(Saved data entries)
/-- As long as the answers say "not ready" the loop stays where it is. -/
theorem PollLoop.leads_wait {i : Instr} {wait ready : Frame} (h : PollLoop i wait ready) (rest : List Frame) {s : State}
    {k : Nat} {bs : List Bool} (hpolls : s.txhw.given = List.replicate k false ++ bs) :
    Leads (State.goto wait rest) s k k [] (State.goto wait rest) (s.polledInVain k bs) := by
  induction k generalizing s with
  | zero =>
    have hnone : s.polledInVain 0 bs = s := by
      subst hpolls
      simp only [State.polledInVain, List.replicate_zero, List.append_nil]
    exact (Leads.refl _ s).congr rfl rfl hnone
  | succ k ih =>
    have hfirst : s.txhw.given = false :: (List.replicate k false ++ bs) := hpolls
    have hpoll := State.pollTx_of_given hfirst
    have others := (h.leads_poll rest hfirst).trans (ih (s := s.pollTx) (by rw [hpoll]))
    refine others.congr (by omega) (by omega) ?_
    simp only [hpoll, State.polledInVain, List.append_assoc]
    rfl

/-- The loop stays where it is from a state that is there. -/
theorem PollLoop.steps_wait {i : Instr} {wait ready : Frame} (h : PollLoop i wait ready) {rest : List Frame} {s : State}
    {k : Nat} {bs : List Bool} {ts : List Turn} (hs : s.seq = wait :: rest) (hl : s.lcdIn = none)
    (hpolls : s.txhw.given = List.replicate k false ++ bs) (hturns : s.SeqTurns k ts) :
    steps k s = .next { s.polledInVain k bs with turns := { s.turns with given := ts } } := by
  obtain ⟨fs, hrun⟩ := h.leads_wait rest hpolls (wait :: rest) ts s.samples.given
  have hstart : s = s.running (wait :: rest) (List.replicate k .seq ++ ts) s.samples.given :=
    State.running_of_fields hl hs hturns rfl
  have hthere : (s.running (wait :: rest) (List.replicate k .seq ++ ts) s.samples.given).goto wait rest = s := by
    rw [← hstart]
    exact State.goto_of_seq hs
  refine (congrArg (steps k) hthere.symm).trans (hrun.trans ?_)
  simp only [State.goto, State.setSeq, State.running, State.polledInVain, hs, hl]

/-- Settles O60: both polls are the same loop. -/
theorem neverReadyHangsTransmit : Obligations.NeverReadyHangsTransmit := by
  intro s k bs rest b ts hs hl hpolls hturns
  rcases hs with htxb | hxpkt
  · exact (txb_pollLoop b).steps_wait htxb hl hpolls hturns
  · exact xpkt_pollLoop.steps_wait hxpkt hl hpolls hturns

/-! ## The rights of the two contexts (R171) -/

/-- `t` has the packet and the receive index of `s`. -/
structure State.SameBuffer (t s : State) : Prop where
  pkt   : t.pkt = s.pkt
  rxidx : t.rxidx = s.rxidx

theorem State.SameBuffer.trans {s t u : State} (h₁ : u.SameBuffer t) (h₂ : t.SameBuffer s) : u.SameBuffer s :=
  ⟨h₁.pkt.trans h₂.pkt, h₁.rxidx.trans h₂.rxidx⟩

theorem State.InternalOf.sameBuffer {s t : State} (h : t.InternalOf s) : t.SameBuffer s := by
  obtain ⟨he, -⟩ := h
  constructor <;> rw [he]

theorem Frame.lineAction_sameBuffer (f : Frame) (s : State) : (f.lineAction s).SameBuffer s := by
  unfold Frame.lineAction
  split <;> exact ⟨rfl, rfl⟩

/-- No visible action of the sequencer writes the packet or its index. -/
theorem Frame.action_sameBuffer (f : Frame) (s : State) : (f.action s).SameBuffer s := by
  unfold Frame.action
  split
  case h_17 => exact f.lineAction_sameBuffer s
  all_goals exact ⟨rfl, rfl⟩

theorem frameStep_sameBuffer (f : Frame) (rest : List Frame) (s : State) : (frameStep f rest s).SameBuffer s :=
  (frameStep_internal rest s f).sameBuffer.trans (f.action_sameBuffer s)

theorem State.wake_takeTurn_sameBuffer (s : State) : s.takeTurn.wake.SameBuffer s :=
  s.takeTurn.wake_internal.sameBuffer.trans ⟨rfl, rfl⟩

/-- Only the receive agent's step writes the packet or its index. -/
theorem step_sameBuffer {s t : State} (h : step s = .next t) :
    t.SameBuffer s ∨ (s.lcdIn = none ∧ ∃ b, s.nextTurn = .rx b) := by
  rcases step_effect h with ⟨w, -, rfl⟩ | ⟨hl, b, hb, -⟩ | ⟨-, -, hq⟩
  · exact .inl ⟨rfl, rfl⟩
  · exact .inr ⟨hl, b, hb⟩
  · refine .inl (.trans ?_ s.wake_takeTurn_sameBuffer)
    rcases hq with ⟨f, rest, -, rfl⟩ | ⟨-, -, i, op, call, hr, rfl⟩ | ⟨-, rfl | rfl⟩
    · exact frameStep_sameBuffer f rest _
    · exact (accept_internal hr).sameBuffer.trans ⟨rfl, rfl⟩
    · exact ⟨rfl, rfl⟩
    · exact ⟨rfl, rfl⟩

/-- Settles O45: the foreground's part is what leaves the buffer and cannot raise the flag (R23), the interrupt's is the
one store of a byte. -/
theorem contextRights : Obligations.ContextRights := by
  intro s t h
  refine ⟨fun hturn => ?foreground, fun hl b hb => ?interrupt⟩
  case foreground =>
    have not_rx : ¬(s.lcdIn = none ∧ ∃ b, s.nextTurn = .rx b) := by
      rintro ⟨hl, b, hb⟩
      simp [hl, hb] at hturn
    have hbuffer : t.SameBuffer s := (step_sameBuffer h).resolve_right not_rx
    refine ⟨hbuffer.pkt, hbuffer.rxidx, fun ht => ?_⟩
    by_contra hs
    obtain ⟨hl, -, hrx⟩ := (readyChangesOnlyByRxbAndClrf s t h).1 (Bool.eq_false_of_not_eq_true hs) ht
    exact not_rx ⟨hl, hrx⟩
  case interrupt =>
    rw [step_byte hl hb] at h
    cases h
    exact ⟨rfl, s.takeTurn.readyAfterByte_of_ready, fun j hj => s.pkt.get_set_other b hj⟩

end Sys2Proof.Machine
end

section
/-! The sequencer's first step after reset (R141, R181), and a packet's round trip through MAIN's loop (R140, R195). -/

namespace Sys2Proof.Machine

/-! ## The first micro-step (R141, R181) -/

section
variable {s : State} (rest : List Frame) (hl : s.lcdIn = none) (hturn : s.nextTurn = .seq)
include hl hturn

/-- INIT's first micro-step where `T_INIT_0` is configured: the delay, and on to the first CMDI (R120). -/
theorem step_callInit_delayed {d : Nat} (hd : s.cfg.tInit0 = some d) :
    step (callInit rest s) = .next (initFirst rest (s.takeTurn.delay d)) := by
  have hcall : callInit rest s = s.goto (.init .i0) rest := by simp only [callInit, hd]
  have hmicro : initMicro .i0 rest (s.goto (.init .i0) rest).takeTurn = initFirst rest (s.takeTurn.delay d) := by
    simp only [initMicro, State.takeTurn_cfg, State.goto, State.setSeq_cfg, hd]
    rfl
  rw [hcall, step_frame (s := s.goto (.init .i0) rest) hl hturn rfl rfl, frameStep, hmicro]

/-- Where it is not, that of the first CMDI (R112). -/
theorem step_callInit_undelayed (hd : s.cfg.tInit0 = none) :
    step (callInit rest s) =
      .next (((s.takeTurn.setV lcdFset8).driveRs false).goto (.cmdi .c1 lcdFset8) (.init .i1 :: rest)) := by
  have hcall : callInit rest s = (s.setV lcdFset8).goto (.cmdi .c0 lcdFset8) (.init .i1 :: rest) := by
    simp only [callInit, hd, initFirst, callCmdi]
  rw [hcall]
  exact step_frame (s := (s.setV lcdFset8).goto (.cmdi .c0 lcdFset8) (.init .i1 :: rest)) hl hturn rfl rfl

end

/-- Settles O49: MAIN's frame wakes to INIT, whose first visible action is its optional delay or, without one, that of
the first CMDI. -/
theorem firstMicroStepIsInit : Obligations.FirstMicroStepIsInit := by
  intro c s hauto hreset hturn
  have hcfg : s.cfg = c := congrArg State.cfg hreset
  have hl : s.lcdIn = none := congrArg State.lcdIn hreset
  have htrace : s.trace = [] := congrArg State.trace hreset
  have hseq : s.seq = [.main .m0] := by
    obtain ⟨-, -, -, -, -, -, hmain, -⟩ := resetValues c
    exact (congrArg State.seq hreset).trans (hmain hauto)
  have hwake : s.wake = callInit [.main .m0] (s.emit (.opStart .init)) := by
    rw [State.wake, hseq]
    rfl
  rw [← step_wake hl hturn, hwake]
  subst hcfg
  cases hd : s.cfg.tInit0 with
  | some d =>
    refine ⟨_, step_callInit_delayed (s := s.emit (.opStart .init)) [.main .m0] hl hturn hd, ?_, rfl⟩
    change s.trace ++ [.opStart .init] ++ [.delay d] = _
    rw [htrace, List.nil_append]
  | none =>
    refine ⟨_, step_callInit_undelayed (s := s.emit (.opStart .init)) [.main .m0] hl hturn hd, ?_, rfl⟩
    change s.trace ++ [.opStart .init] ++ [.rs false] = _
    rw [htrace, List.nil_append]

/-! ## The serial output of a run's events (R12) -/

theorem serialOutput_append (xs ys : List Event) : serialOutput (xs ++ ys) = serialOutput xs ++ serialOutput ys := by
  induction xs with
  | nil => rfl
  | cons ev xs ih =>
    cases ev with
    | txWrite b => exact congrArg (b :: ·) ih
    | _ => exact ih

/-- Events none of which hands a byte to the transmitter. -/
theorem serialOutput_eq_nil {evs : List Event} (h : ∀ b, .txWrite b ∉ evs) : serialOutput evs = [] := by
  induction evs with
  | nil => rfl
  | cons ev evs ih =>
    have hrest := ih fun b hb => h b (List.mem_cons_of_mem ev hb)
    cases ev with
    | txWrite b => exact absurd List.mem_cons_self (h b)
    | _ => exact hrest

/-- A ready-wait hands nothing to the transmitter, nor does a gated write. -/
theorem txWrite_notMem_rdywEvents (tp : Nat) (r : Read) (b : Byte) : .txWrite b ∉ rdywEvents tp r := by
  simp [rdywEvents, sampleEvents]

theorem txWrite_notMem_cmdEvents (tp : Nat) (r : Read) (c b : Byte) : .txWrite b ∉ cmdEvents tp r c := by
  simp [cmdEvents, writeEvents, txWrite_notMem_rdywEvents]

theorem txWrite_notMem_datEvents (tp : Nat) (r : Read) (d b : Byte) : .txWrite b ∉ datEvents tp r d := by
  simp [datEvents, writeEvents, txWrite_notMem_rdywEvents]

/-- A text hands nothing to the transmitter, by induction on its reads. -/
theorem txWrite_notMem_textEvents (tp : Nat) (rs : List Read) (ds : List Byte) (b : Byte) :
    .txWrite b ∉ textEvents tp rs ds := by
  induction rs generalizing ds with
  | nil => simp [textEvents]
  | cons r rs ih =>
    cases ds with
    | nil => simp [textEvents]
    | cons d ds =>
      have hsplit : textEvents tp (r :: rs) (d :: ds) = datEvents tp r d ++ textEvents tp rs ds := rfl
      simp [hsplit, txWrite_notMem_datEvents, ih ds]

/-- Nor does a RNDR. -/
theorem serialOutput_rndrEvents (tp : Nat) (p : Packet) (r0 : Read) (rl : List Read) (q0 q1 q2 q3 r1 : Read) :
    serialOutput (rndrEvents tp p r0 rl q0 q1 q2 q3 r1) = [] :=
  serialOutput_eq_nil fun b => by
    simp [rndrEvents, packetEvents, txWrite_notMem_cmdEvents, txWrite_notMem_datEvents, txWrite_notMem_textEvents]

/-- Polls hand nothing to the transmitter, so one byte of XPKT is one byte of the serial output. -/
theorem serialOutput_echoEvents (k : Nat) (i : BitVec 2) (b : Byte) : serialOutput (echoEvents k i b) = [b] := by
  have hpolls : serialOutput (pollEvents k) = [] := serialOutput_eq_nil fun b => by simp [pollEvents]
  rw [echoEvents, serialOutput_append, hpolls]
  rfl

theorem serialOutput_xpktEvents (p : Packet) (k0 k1 k2 k3 : Nat) :
    serialOutput (xpktEvents p k0 k1 k2 k3) = [p.p0, p.p1, p.p2, p.p3] := by
  simp only [xpktEvents, serialOutput_append, serialOutput_echoEvents]
  rfl

/-! ## A packet received (R22, R55, R130) -/

/-- On its turn the receive agent stores the byte. -/
theorem steps_byte (s : State) (fs : List Frame) (b : Byte) (ts : List Turn) (bs : List Byte) (k : Nat) :
    steps (k + 1) (s.running fs (.rx b :: ts) bs) = steps k ((s.storeByte b).running fs ts bs) := by
  have hstep : step (s.running fs (.rx b :: ts) bs) = .next ((s.storeByte b).running fs ts bs) := step_byte rfl rfl
  simp only [steps, hstep]

/-- What four bytes received at a packet boundary leave. -/
def State.packetReceived (b0 b1 b2 b3 : Byte) (s : State) : State :=
  { s with
    pkt := ⟨b0, b1, b2, b3⟩, rxidx := 0, ready := true
    trace := s.trace ++
      [.rxByte b0 0 s.ready, .rxByte b1 1 s.ready, .rxByte b2 2 s.ready, .rxByte b3 3 true] }

/-- The same byte by byte. -/
theorem State.packetReceived_eq (b0 b1 b2 b3 : Byte) {s : State} (hindex : s.rxidx = 0) :
    s.packetReceived b0 b1 b2 b3 = (((s.storeByte b0).storeByte b1).storeByte b2).storeByte b3 := by
  simp [State.packetReceived, State.storeByte, State.indexAfterByte, State.readyAfterByte, Packet.set, hindex]

/-- Receiving is no output. -/
theorem serialOutput_packetReceived (b0 b1 b2 b3 : Byte) (s : State) :
    serialOutput (s.packetReceived b0 b1 b2 b3).trace = serialOutput s.trace :=
  (serialOutput_append _ _).trans (List.append_nil _)

/-- A packet's four receive steps. -/
theorem steps_packet {s : State} {b0 b1 b2 b3 : Byte} {ts : List Turn} (hl : s.lcdIn = none) (hindex : s.rxidx = 0)
    (hturns : s.turns.given = [.rx b0, .rx b1, .rx b2, .rx b3] ++ ts) :
    steps 4 s = .next ((s.packetReceived b0 b1 b2 b3).running s.seq ts s.samples.given) := by
  have hstart : s = s.running s.seq _ s.samples.given := State.running_of_fields hl rfl hturns rfl
  rw [State.packetReceived_eq b0 b1 b2 b3 hindex]
  calc steps 4 s
    _ = steps 3 ((s.storeByte b0).running s.seq (.rx b1 :: .rx b2 :: .rx b3 :: ts) s.samples.given) :=
      (congrArg (steps 4) hstart).trans (steps_byte s _ b0 _ _ 3)
    _ = steps 2 (((s.storeByte b0).storeByte b1).running s.seq (.rx b2 :: .rx b3 :: ts) s.samples.given) :=
      steps_byte _ _ b1 _ _ 2
    _ = steps 1 ((((s.storeByte b0).storeByte b1).storeByte b2).running s.seq (.rx b3 :: ts) s.samples.given) :=
      steps_byte _ _ b2 _ _ 1
    _ = _ := steps_byte _ _ b3 _ _ 0

/-! ## The round trip (R195) -/

/-- What a packet served adds to the serial output is the packet. -/
theorem serialOutput_packetServed (r0 : Read) (rl : List Read) (q0 q1 q2 q3 r1 : Read) (k0 k1 k2 k3 : Nat)
    (ps : List Bool) (s : State) :
    serialOutput (s.packetServed r0 rl q0 q1 q2 q3 r1 k0 k1 k2 k3 ps).trace =
      serialOutput s.trace ++ [s.pkt.p0, s.pkt.p1, s.pkt.p2, s.pkt.p3] := by
  simp only [State.packetServed, serialOutput_append, serialOutput_rndrEvents, serialOutput_xpktEvents, serialOutput,
    List.nil_append, List.append_nil]

/-- The end of one DISP and the start of the next are no output. -/
theorem serialOutput_mainNext (rest : List Frame) (s : State) :
    serialOutput (mainNext rest (s.emit (.opDone .disp))).trace = serialOutput s.trace := by
  simp [mainNext, callDisp, State.goto, serialOutput_append, serialOutput]

/-- A packet served in MAIN's loop: DISP ends and the next one starts. -/
theorem steps_mainServesPacket {s : State} {r0 q0 q1 q2 q3 r1 : Read} {rl : List Read} {k0 k1 k2 k3 : Nat}
    {bs : List Byte} {ps : List Bool} {ts : List Turn} (hs : s.seq = [.disp .l0, .main .m1]) (hl : s.lcdIn = none)
    (hf : s.ready = true) (hlen : rl.length = 8) (hreads : s.Reads (r0 :: rl ++ [q0, q1, q2, q3, r1]) bs)
    (hpolls : s.Polls [k0, k1, k2, k3] ps)
    (hturns : s.SeqTurns (1 + rndrTurns (r0 :: rl ++ [q0, q1, q2, q3, r1]) + xpktTurns [k0, k1, k2, k3] + 1) ts) :
    ∃ fs, steps (1 + rndrSteps (r0 :: rl ++ [q0, q1, q2, q3, r1]) + xpktTurns [k0, k1, k2, k3] + 1) s =
      .next (mainNext [] (((s.packetServed r0 rl q0 q1 q2 q3 r1 k0 k1 k2 k3 ps).running fs ts bs).emit
        (.opDone .disp))) := by
  have hcount (m p : Nat) : 1 + (4 + m) + p + 1 = 1 + 4 + p + 1 + m := by omega
  rw [rndrTurns, hcount] at hturns
  rw [rndrSteps, hcount]
  obtain ⟨fs, hrun⟩ := leads_disp [.main .m1] hf hreads.1 hlen hpolls s.seq ts bs
  have hcall : callDisp [.main .m1] s = s := by
    rw [callDisp, State.goto, ← hs]
    rfl
  refine ⟨fs, ?_⟩
  rw [← State.running_of_fields hl rfl hturns hreads.2, hcall] at hrun
  exact hrun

* [What you should do]: Transcribe the lines above between the line holding "R55, R130) -/" and the line holding "steps (k + 1)", inclusive, exactly as they stand and with nothing added.

* [Answer area]:
/-! ## A packet received (R22, R55, R130) -/

/-- On its turn the receive agent stores the byte. -/
theorem steps_byte (s : State) (fs : List Frame) (b : Byte) (ts : List Turn) (bs : List Byte) (k : Nat) :
    steps (k + 1) (s.running fs (.rx b :: ts) bs) = steps k ((s.storeByte b).running fs ts bs) := by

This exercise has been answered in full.